Removal of children to temporary safe care without court order

152. (1) A designated social worker or a police official may remove a child and place the child in temporary safe care without a court order if there are reasonable grounds for believing―

(a) that the child―

(i) is in need of care and protection; and

(ii) needs immediate emergency protection;

(b) that the delay in obtaining a court order for the removal of the child and placing the child in temporary safe care may jeopardise the child’s safety and well-being; and

(c) that the removal of the child from his or her home environment is the best way to secure that child’s safety and well-being.

(2) If a designated social worker has removed a child and placed the child in temporary safe care as contemplated in subsection (1), the social worker must—

(a) without delay but within 24 hours inform the parent, guardian or [primary] care-giver of the child of the removal of the child, if that person can readily be traced;

(b) not later than the next court day inform the relevant clerk of the children’s court of the removal of the child.

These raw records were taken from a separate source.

/-- The attestation key issued and the sealed ledger back (R391, R451). -/
def State.l1Ledger (t : State) : State := t.l1Drawn.proveTrials.issueAtt.restoreLedger

theorem l1Ledger_spec (t : State) : t.l1Ledger.boot.level = t.boot.level ∧ ∀ p, (t.l1Ledger.pt p).geo = (t.pt p).geo := by
  have hsec : OnlySecurity t.l1Drawn t.l1Drawn.proveTrials.issueAtt := (onlySecurity_proveTrials _).trans (onlySecurity_issueAtt _)
  have hback := restoreLedger_spec t.l1Drawn.proveTrials.issueAtt
  have hparts := hsec.parts.trans (l1Drawn_parts t)
  exact ⟨by rw [State.l1Ledger, hback.1, hsec.boot, l1Drawn_boot], fun p => by rw [State.l1Ledger, hback.2, State.pt, hparts, State.pt]⟩

/-- The spares that are all back again clear the exhaustion (R423). -/
def State.l1Restored (t : State) : State := if t.l1Ledger.sparesBack then t.l1Ledger.setObj 0x5000 6 0 else t.l1Ledger

theorem l1Restored_spec (t : State) : t.l1Restored.boot.level = t.boot.level ∧ ∀ p, (t.l1Restored.pt p).geo = (t.pt p).geo := by
  unfold State.l1Restored
  split
  · exact ⟨by rw [setObj_boot, (l1Ledger_spec t).1], fun p => by rw [setObj_pt, (l1Ledger_spec t).2]⟩
  · exact l1Ledger_spec t

theorem OnlyHolds.geo (h : OnlyHolds s t) (p : Nat) : (t.pt p).geo = (s.pt p).geo := (congrArg Part.geo (h.2 p) :)

/-- L1 with the held enables in effect. -/
def State.l1Enabled (u : State) : State := u.l1Placed.l1Restored.enabled u.l1Placed.l1Restored.boot.heldEnables

theorem l1Enabled_level (u : State) : u.l1Enabled.boot.level = (.l1, true, u.boot.heldEnables) := by
  rw [State.l1Enabled, enabled_boot, (l1Restored_spec _).1, l1Placed_level]

theorem l1Enabled_geo (u : State) {p : Nat} (hp : p < 16) : (u.l1Enabled.pt p).geo = 0 := by
  rw [State.l1Enabled, enabled_geo, (l1Restored_spec _).2, l1Placed_geo u hp]

theorem l1Enabled_enable (u : State) {p : Nat} (hp : p ∈ u.boot.heldEnables) : (u.l1Enabled.pt p).regs.enable = true := by
  have hlevel := (l1Restored_spec u.l1Placed).1.trans (l1Placed_level u)
  simp only [Bring.level, Prod.mk.injEq] at hlevel
  obtain ⟨-, -, hheld⟩ := hlevel
  rw [State.l1Enabled, hheld]
  exact enabled_enable _ hp

/-- The partitions' sets are held, and the held enables are done with (R375, R376). -/
def State.holdsFormed (t : State) : State := { t.formHolds with boot := { t.boot with heldEnables := [] } }

theorem withBoot_pt (t : State) (b : Bring) (p : Nat) : State.pt { t with boot := b } p = t.pt p := rfl

theorem holdsFormed_level (t : State) : t.holdsFormed.boot.level = (t.boot.stage, t.boot.hostReady, []) := rfl
theorem holdsFormed_geo (t : State) (p : Nat) : (t.holdsFormed.pt p).geo = (t.pt p).geo := by
  rw [State.holdsFormed, withBoot_pt, (formHolds_onlyHolds t).geo]

theorem holdsFormed_enable (t : State) (p : Nat) : (t.holdsFormed.pt p).regs.enable = (t.pt p).regs.enable := by
  rw [State.holdsFormed, withBoot_pt, (formHolds_onlyHolds t).enable]
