-- ==== Sys2Proof/Machine/Agents.lean ====
section
/-! DEFINITION. The three agents (00_scope.md R17) and what each may do (60_exceptions.md R206): the sequencer steps, the
host sends a byte or asserts reset, the wire environment fixes a level. -/

namespace Sys2Proof.Machine

/-- One action of one agent. -/
inductive Action where
  /-- the sequencer's step (R27) -/
  | step
  /-- the host appends a byte to the serial input, at any time, in any mode (R28, R206) -/
  | send (b : Byte)
  /-- the wire environment fixes the level of a sample to come (R58) -/
  | answer (v : Level)
  /-- the host asserts reset, at any time (R220) -/
  | reset
deriving DecidableEq, Repr

/-- What an action does. Only the sequencer's step can stop. -/
def act : Action → State → Host.Outcome State Fault Refusal
  | .step, s => step s
  | .send b, s => .next (s.hostSend b)
  | .answer v, s => .next (s.wireAnswer v)
  | .reset, s => .next s.hardReset

/-- A run of the three agents, in the order of the list; it stops at the first fault. -/
def runActions : List Action → State → Host.Outcome State Fault Refusal
  | [], s => .next s
  | a :: as, s =>
    match act a s with
    | .next t => runActions as t
    | .fault r => .fault r
    | .refused r => .refused r

/-- `k` steps of the sequencer with the other agents silent; it stops at the first fault. -/
def runSteps : Nat → State → Host.Outcome State Fault Refusal
  | 0, s => .next s
  | k + 1, s =>
    match step s with
    | .next t => runSteps k t
    | .fault r => .fault r
    | .refused r => .refused r

/-- The bytes the host sends in a run. -/
def sentBytes (as : List Action) : List Byte :=
  as.filterMap fun a => match a with
    | .send b => some b
    | _ => none

/-- *Blocked* (R12): the sequencer needs a byte of the serial input and none is there. -/
def State.blocked (s : State) : Bool := s.work == .blocked

/-- *Halted* (R12). -/
def State.halted (s : State) : Bool := s.mode == .halt

/-- Ready for the next command (R27): not halted and no command in progress. -/
def State.ready (s : State) : Bool := s.mode != .halt && s.uq.isEmpty

end Sys2Proof.Machine
end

(3) If a police official has removed a child and placed the child in temporary safe care as contemplated in subsection (1), the police official must–

(a) without delay but within 24 hours inform the parent, guardian or [primary] care-giver of the child of the removal of the child, if that person can readily be traced;

(b) without delay but within 24 hours notify the provincial department of social development or a designated child protection organisation of the removal of the child and where the child has been placed in temporary safe care; and

(c) not later than the next court day inform the relevant clerk of the children’s court of the removal of the child and the provincial department of social development or the designated child protection organisation notified in terms of paragraph (b).

(4) The best interest of the child must be the determining factor in any decision whether a child in need of care and protection should be removed and placed in temporary safe care, and all relevant facts must for this purpose be taken into account, including the possible removal of the alleged offender in terms of section 153 from the home or place where the child resides, and the safety and well-being of the child as the first priority.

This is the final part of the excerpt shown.